An application of SomaGene can be found in a recent comprehensive study aiming to prioritize non-coding RNA genes in the context of cancer Catalog (29). In this study, a list of 65,000 non-coding genes and the mutational catalogs of 19 cancer types downloaded from the ICGC consortia, were used as input to SomaGene for identifying those non-coding genes that significantly mutated in breast cancer samples. SomaGene identified 929 non-coding genes as significantly mutated genes in breast cancer samples (confidence interval 99% on 1,000,000 permutations provided by SomaGene). Interestingly, the candidate non-coding RNAs have significantly greater fraction of breast tissue related ENCODE enhancer and promoter marks (Figure 2a), FANTOM5 breast tissue differentially expressed enhancers (Figure 2b), ENCODE chromatin active histone marks (Figure 2c), and breast cancer associated genome-wide association SNPs (GWAS) (Figure 2d).

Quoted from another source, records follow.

-- ==== Sys2Proof/Machine/Frames.lean ====
section
/-! DEFINITION. The rows of frames in the buffer: SLOT_ISSUE (05 R117), REPLICATION (01 R27), FRAME_LAST_BYTE (08 R230, R242), CHAIN_FREE (08 R223) and FREE_LIST_REBUILD_END (08 R247, R250). -/

namespace Sys2Proof.Machine

/-- A slot may be issued to a staged frame (05 R117; 08 R221; 01 R32): its first bytes are there, the stake of the group has room, and the group and its cluster run. -/
def slotReady (s : State) (p : Nat) (x : Port) (f : Staged) : Bool :=
  let g := groupOf p
  let n := if f.whole then cellsOf f.len else cellsOf x.maxFrame
  (f.whole || decide (min f.len 512 ≤ f.data.length)) && decide ((requester s g).charged + n ≤ 512)
    && atRun s (64 + g) && atRun s (104 + clusterOf g) && (entryAddr s.uc.active.body x.entry).isSome

/-- The ports of a group with a frame to which a slot may be issued. -/
def wantSlots (s : State) (g : Nat) : List Nat :=
  ((groupPorts s g).filter (fun e => match e.2.staged with
    | f :: _ => slotReady s e.1 e.2 f
    | [] => false)).map (fun e => e.1)

/-- SLOT_ISSUE for the oldest staged frame of the port, when it is the port's turn (01 R32); without a free cell the frame waits. -/
def slotIssue (p : Nat) (banks : BankIn) (s : State) : State :=
  match port s p with
  | none => s
  | some x =>
    match x.staged with
    | [] => s
    | f :: rest =>
      let g := groupOf p
      if slotReady s p x f = false ∨ arbTurn (grp s g).arb (wantSlots s g) p = false then s
      else
        match newChain g (max 1 (cellsOf f.data.length)) f.len f.data (modGrp g (fun y => { y with arb := arbServe (arbWeight x) p y.arb }) s) with
        | none => s
        | some (head, s0) =>
          let arr := if f.whole then none else some { head := head, mta := head, got := f.data.length, len := f.len }
          let s1 := chainRef head (modPort p (fun y => { y with staged := rest, arriving := arr }) s0)
          let s2 := watchEvent 0x0701 p 0 f.len s1
          let t := preciseSelect g s2
          let s3 := mirrorSelect p (clusterOf g) f.len f.ts f.data t.2
          ingress p head (if f.whole then cellsOf f.len else cellsOf x.maxFrame) x f t.1 banks s3

/-- SLOT_ISSUE. -/
def execSlotIssue (p : Nat) (banks : BankIn) (s : State) : Host.Outcome State Fault Refusal := .next (slotIssue p banks s)

/-- REPLICATION. -/
def execReplication (g : Nat) (s : State) : Host.Outcome State Fault Refusal := .next (replicateNext6 g s)

/-- Counts of a frame whose last byte has arrived (01 R24; 04 R97). On a stack link its bytes include the stack header. -/
def rxCount (p len : Nat) (fcsOk big : Bool) (s : State) : State :=
  if fcsOk = false then ev 0x0105 p s
  else if big then ev 0x0106 p s
  else
    let hdr := match port s p with
      | some x => if x.stk.enable then 16 else 0
      | none => 0
    evAdd 0x0102 p 0 (len + hdr) (ev 0x0101 p s)

/-- Exception copies that waited for the last byte are delivered, or go with a bad frame. -/
def releaseCopies (p : Nat) (a : Arriving) (len : Nat) (bad : Bool) (s : State) : State :=
  a.copies.foldl (fun acc c =>
    match metaOf acc a.mta with
    | some m => chainUnref a.head (if bad then acc else rxCopy c.ring (excEntry acc m p c (chainRead acc a.head 0 (len - 4))) a.head acc)
    | none => chainUnref a.head acc) s

/-- The last byte of the frame that is arriving on a port. -/
def frameLastByte (p : Nat) (rest : List Byte) (fcsOk : Bool) (s : State) : State :=
  match port s p with
  | none => s
  | some x =>
    match x.arriving with
    | some a =>
      let len := a.got + rest.length
      let big := decide (x.maxFrame < len)
      let bad := !fcsOk || big
      let s1 := rxCount p len fcsOk big (modPort p (fun y => { y with arriving := none }) s)
      releaseCopies p a len bad (settleFrame a (rest.take (x.maxFrame - a.got)) bad s1)
    | none =>
      match x.staged.getLast? with
      | none => s
      | some f =>
        if f.whole then s
        else
          let len := f.data.length + rest.length
          let big := decide (x.maxFrame < len)
          let front := x.staged.dropLast
          let keep := fcsOk && !big && decide (64 ≤ len)
          let s1 := modPort p (fun y => { y with staged := if keep then front ++ [{ f with data := f.data ++ rest, len := len, whole := true }] else front }) s
          if fcsOk = true ∧ big = false ∧ len < 64 then s1 else rxCount p len fcsOk big s1

/-- CHAIN_FREE: a requester of Table 8.2 names a chain by the buffer address of its head cell. -/
def execChainFree (req addr : Nat) (s : State) : Host.Outcome State Fault Refusal :=
  .next (if 35 < req then s else freeRequest req addr s)

/-- Cells of a section that belong to chains. -/
def chainCells (s : State) (n : Nat) : List Nat := s.buf.chains.flatMap (fun e => e.2.cells.filter (fun c => sectOf c == n))

/-- FREE_LIST_REBUILD_END. -/
def execFreeListRebuildEnd (n : Nat) (s : State) : Host.Outcome State Fault Refusal :=
  .next (
    let x := sect s n
    if 7 < n ∨ (x.rebuilding = false ∧ x.listRebuild = false) then s
    else if x.rebuilding then modSect n (fun y => sectRelist n (chainCells s n) { y with cache := [], backlog := [], waiting := [] }) s
    else modSect n (sectRelist n (chainCells s n)) s)

end Sys2Proof.Machine
end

Also, we sorted non-coding RNAs based on their mutational p-value and repeated the enrichment analyses for the second, third and last set of non-coding RNAs (i.e., those non-coding RNAs that did not encompass any mutations). Interestingly, the enrichment for regulatory features have been also seen in the second and third lists of non-coding RNAs, but in much smaller fractions compared to the significant list of non-coding RNAs (Figure 2). As expected, no enrichment was seen for the last list of non-coding RNAs (Figure 2).

Finally, we used genomic and epigenetic annotations described in the above section and provided a prioritized list of non-coding RNAs with potential enhancer roles in breast cancer as well as five other cancers that can be accessed through our online resource http://ncrna.ictic.sharif.edu.

The medical and biological datasets are increasing rapidly. To analyse such big and complex data, artificial intelligence and integrative pipelines become most popular (5, 30-43). Here, we have developed SomaGene, a novel, user-friendly, interactive, open-access pipeline for identifying and annotating noncoding genes (or genomic coordinates) that significantly mutate in a cancer genome.

Supplementary Materials

Supplementary data are available at Bioinformatics online.

Author Contributions

HRR designed the study; MB, NR, MST, and HRR wrote and edited the manuscript with help from HAR. MB, NR, MH carried out all the analyses, including the statistical analyses, gene prioritization, annotation, and permutation under HAR and HRR supervision. MB generated all figures and tables under HRR supervision. All authors have read and approved the final version of the paper.

Data Availability Statement

The source code and a sample dataset can be accessed at https://github.com/bcb-sut/SomaGene. For more details about each parameter, please visit the https://github.com/bcb-sut/SomaGene/blob/master/README.md page.

Conflicts of Interest

The authors declare no competing financial interests.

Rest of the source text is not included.